Jiahao Weng Japan Advanced Institute of Science and Technology, Ishikawa, Japan Chao Zhang University of Fukui, Fukui, Japan Xi Yang Jilin University, Changchun, China Haoran Xie Japan Advanced Institute of Science and Technology, Ishikawa, Japan

Abstract

With the emergence of large-scale open online courses and online academic conferences, it has become increasingly feasible and convenient to access online educational resources. However, it is time consuming and challenging to effectively retrieve and present numerous lecture videos for common users. In this work, we propose a hierarchical visual interface for retrieving and summarizing lecture videos. Users can utilize the proposed interface to effectively explore the required video information through the results of the video summary generation in different layers. We retrieve the input keywords with the corresponding video layer with timestamps, a frame layer with slides, and the poster layer with summarization of the lecture videos. We verified the proposed interface with our user study by comparing it with other conventional interfaces. The results from our user study confirmed that the proposed interface can achieve high retrieval accuracy and good user experience.

keywords:

Educational video, slide-based video, user interface, information retrieval

1 INTRODUCTION

Open online courses and online academic conferences play an important role in addressing the global pandemic issue. There is a growing trend of courses and academic conferences being held online with available online video sources. However, a major challenge with the emergence of large-scale online resources is how to effectively retrieve and present the desired video contents from numerous resources for end users. While the conventional interface can help navigate educational videos, provide content-based lecture video retrieval, and use data-driven interaction techniques for improving the navigation of Educational Videos [1, 2], it is difficult for the common user to explore videos with satisfied interaction and summarization. For example, when users want to search for a specific technique in an academic conference, they will likely get several results after typing a keyword. The current video retrieval systems do not provide a satisfactory interaction and summarization function for saving the user’s time.

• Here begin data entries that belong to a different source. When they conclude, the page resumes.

def State.castLane (s : State) (r : CRec) : State :=
  let n := r.tgt - 9
  let s := s.putLayout (RFL_CAPCTR n) (r.w 1)
  let s := s.put (RFL_RXLO n) (BitVec.ofNat 32 (r.w 1 - (capWidth (r.f 0 4 3) / 2 + 1000000)))
  let s := (List.range 8).foldl (fun s p => s.putLayout (RFL_PROF n p) (r.w (2 + p))) s
  let s := (List.range 32).foldl (fun s k => s.putLayout (RFL_TAP n k) (r.w (10 + k))) s
  let s := (List.range 64).foldl (fun s c => s.putLayout (RFL_CH n c) (r.w (42 + c))) s
  let nf := r.f 106 0 6
  let s := (List.range 32).foldl (fun s k => s.putLayout (RFL_FMB n k) (if k < nf then r.w (107 + k) else 0)) s
  let taps := (List.range 32).filter (s.tapCast n)
  let weight := (taps.map (fun k =>
    let p := s.fld (RFL_TAP_PROF n k)
    profWeight (s.fld (RFL_PROF_PHY n p)) (s.fld (RFL_PROF_RATE n p)))).sum
  let s := s.put (RFL_PLAN n) (putAll 0
    [(RFL_PLAN_BANDGRP n, r.f 0 0 2), (RFL_PLAN_RATE n, flag (r.f 0 0 2 == 2)), (RFL_PLAN_CAPW n, r.f 0 4 3),
      (RFL_PLAN_FMBDEP n, r.f 0 8 1), (RFL_PLAN_SENTTAPS n, (taps.filter (s.tapSent n)).length),
      (RFL_PLAN_NTAPS n, taps.length), (RFL_PLAN_WEIGHT n, weight)])
  s.setLane n { s.lane n with nfmb := nf }

/-! ### SLICEPLAN (R106) -/

/-- The signals of the slices in slice order. -/
def CRec.signals (r : CRec) : List Nat :=
  (List.range (r.f 0 0 8)).flatMap (fun i => List.replicate (r.f (1 + i) 8 8) (r.f (1 + i) 0 8))

def State.castSlices (s : State) (r : CRec) : State :=
  let l := r.signals
  let s := s.put GNC_PLAN (putAll 0 [(GNC_PLAN_ACQBLOCKS, r.f 0 8 8), (GNC_PLAN_NSLICES, l.length)])
  (List.range 192).foldl (fun s i =>
    let s := s.setFld (SL_CFG_SIGNAL i) (l.getD i 0)
    s.setSlice i { s.slice i with cfg := s.get (SL_CFG i) }) s

/-! ### EVENTROUTE (R431) -/

/-- First event ID and number of IDs of a function's station (R11); all of them for target 0x00. -/
def eventRange (t : Nat) : Nat × Nat :=
  if t = 0 then (0, 256)
  else if t ≤ 3 then (16, 24) else if t ≤ 5 then (40, 8) else if t ≤ 7 then (48, 16) else if t = 8 then (64, 16)
  else if t ≤ 0xC then (80 + 8 * (t - 9), 8)
  else if t = 0xD then (112, 24) else if t = 0xE then (136, 16) else if t = 0xF then (152, 16)
  else if t = 0x10 then (168, 16) else if t ≤ 0x12 then (184, 16) else if t = 0x13 then (244, 8)
  else (200, 32)

def State.castRoutes (s : State) (r : CRec) : State :=
  let (lo, n) := eventRange r.tgt
  (List.range n).foldl (fun s k => s.put (routeAddr (lo + k)) (BitVec.ofNat 32 (r.w k) &&& 0xFFFF007F)) s

/-! ### FWDGEOM (R273) -/

/-- New geometry: length slots, and a route table and filter that are empty (R63). The other tables are cleared only where
`fresh` says that FWD starts (log entry 43). -/
def State.castGeometry (s : State) (fresh : Bool) (r : CRec) : State :=
  let s := s.put FWD_GEOM (putAll 0 [(FWD_GEOM_SWEEP, r.f 0 16 12), (FWD_GEOM_NLEN, r.f 0 8 5), (FWD_GEOM_FIRSTBANK, r.f 1 0 8)])
  let s := (List.range 16).foldl (fun s k =>
    s.put (FWD_LEN k) (if k < r.f 0 8 5 then
      putAll 0 [(FWD_LEN_LEN k, r.f (2 + k) 0 8), (FWD_LEN_LOG2NB k, r.f (2 + k) 8 4)] else 0)) s
  let ts := if fresh then [0, 1, 2, 3] else [2, 3]
  let gone (a : Nat) : Bool := ts.any (fun t => decide (s.tabBase t ≤ a) && decide (a < s.tabBase t + s.tabBytes t))
  { s with mem := { s.mem with cells := s.mem.cells.filter (fun c => !gone c.1) }, fwd := { s.fwd with clearing := [] } }

/-! ### REGULATORY (R241, R482) -/

/-- The BEACON (or ACKBEACON) of a lane with k maps ends so many ticks after its slot starts (R220, R224, R241). -/
def State.beaconEnd (s : State) (n : Nat) (beacon : Bool) (k : Nat) : Nat :=
  let p := s.chProf n (s.fld (MAC_LANEGEOM_BCH n))
  usTicks 250 + s.airTicks n p ((if beacon then 36 else 33) + 4 * k + s.fcsLen n p) + s.rampTicks n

Refer to caption — Figure 1: The proposed hierarchical visual interface for lecture videos with retrieval page with keywords (A), poster layer (B), video layer (C) and frame layer (D).

In this paper, we propose a hierarchical visual interface for lecture videos and academic presentations with video retrieval and summarization as shown in Figure 1. The proposed system utilizes the slide detection algorithm to extract slides from the video and adopts state-of-the-art image analysis approach [3] to extract visual contents from the slides. The hierarchical visual interface consists of a video layer that contains video and groups of slides with timestamps, a frame layer that contains the speech content and visual content of one selected slide, and a poster layer that demonstrates the summarized video in a poster style. This interface can fulfill the diverse usage scenario for different users. The first scenario is that when users want to see an overview of a specific video, they can enter the poster layer.The second scenario is that when users only want to view a specific part of the video, they can click the title in the poster layer to redirect them to the corresponding video layer.The third scenario is that when users want to view the textual matter of the speech content or the slide rather than the video, they can enter the frame layer. Finally, we verify that the proposed visual interface can help the user retrieve lecture videos more conveniently and efficiently.

2 RELATED WORK

Given that academic conference presentations and lectures are increasingly being made available on YouTube and Massive Open Online Course (MOOC) websites, the video retrieval from video contents has become particularly common and plays an important role in personal study. These websites obtain metadata from the video and create an algorithm for estimating places on the slide where the speaker explains automatically [4]. DynamicSlide designed an interaction interface that uses the speech content in the lecture video to show where the lecturer explains on the slide and helps the user take notes [5]. Although these user interfaces may help users in online lecture learning, they may have difficulty with retrieving the information conveniently.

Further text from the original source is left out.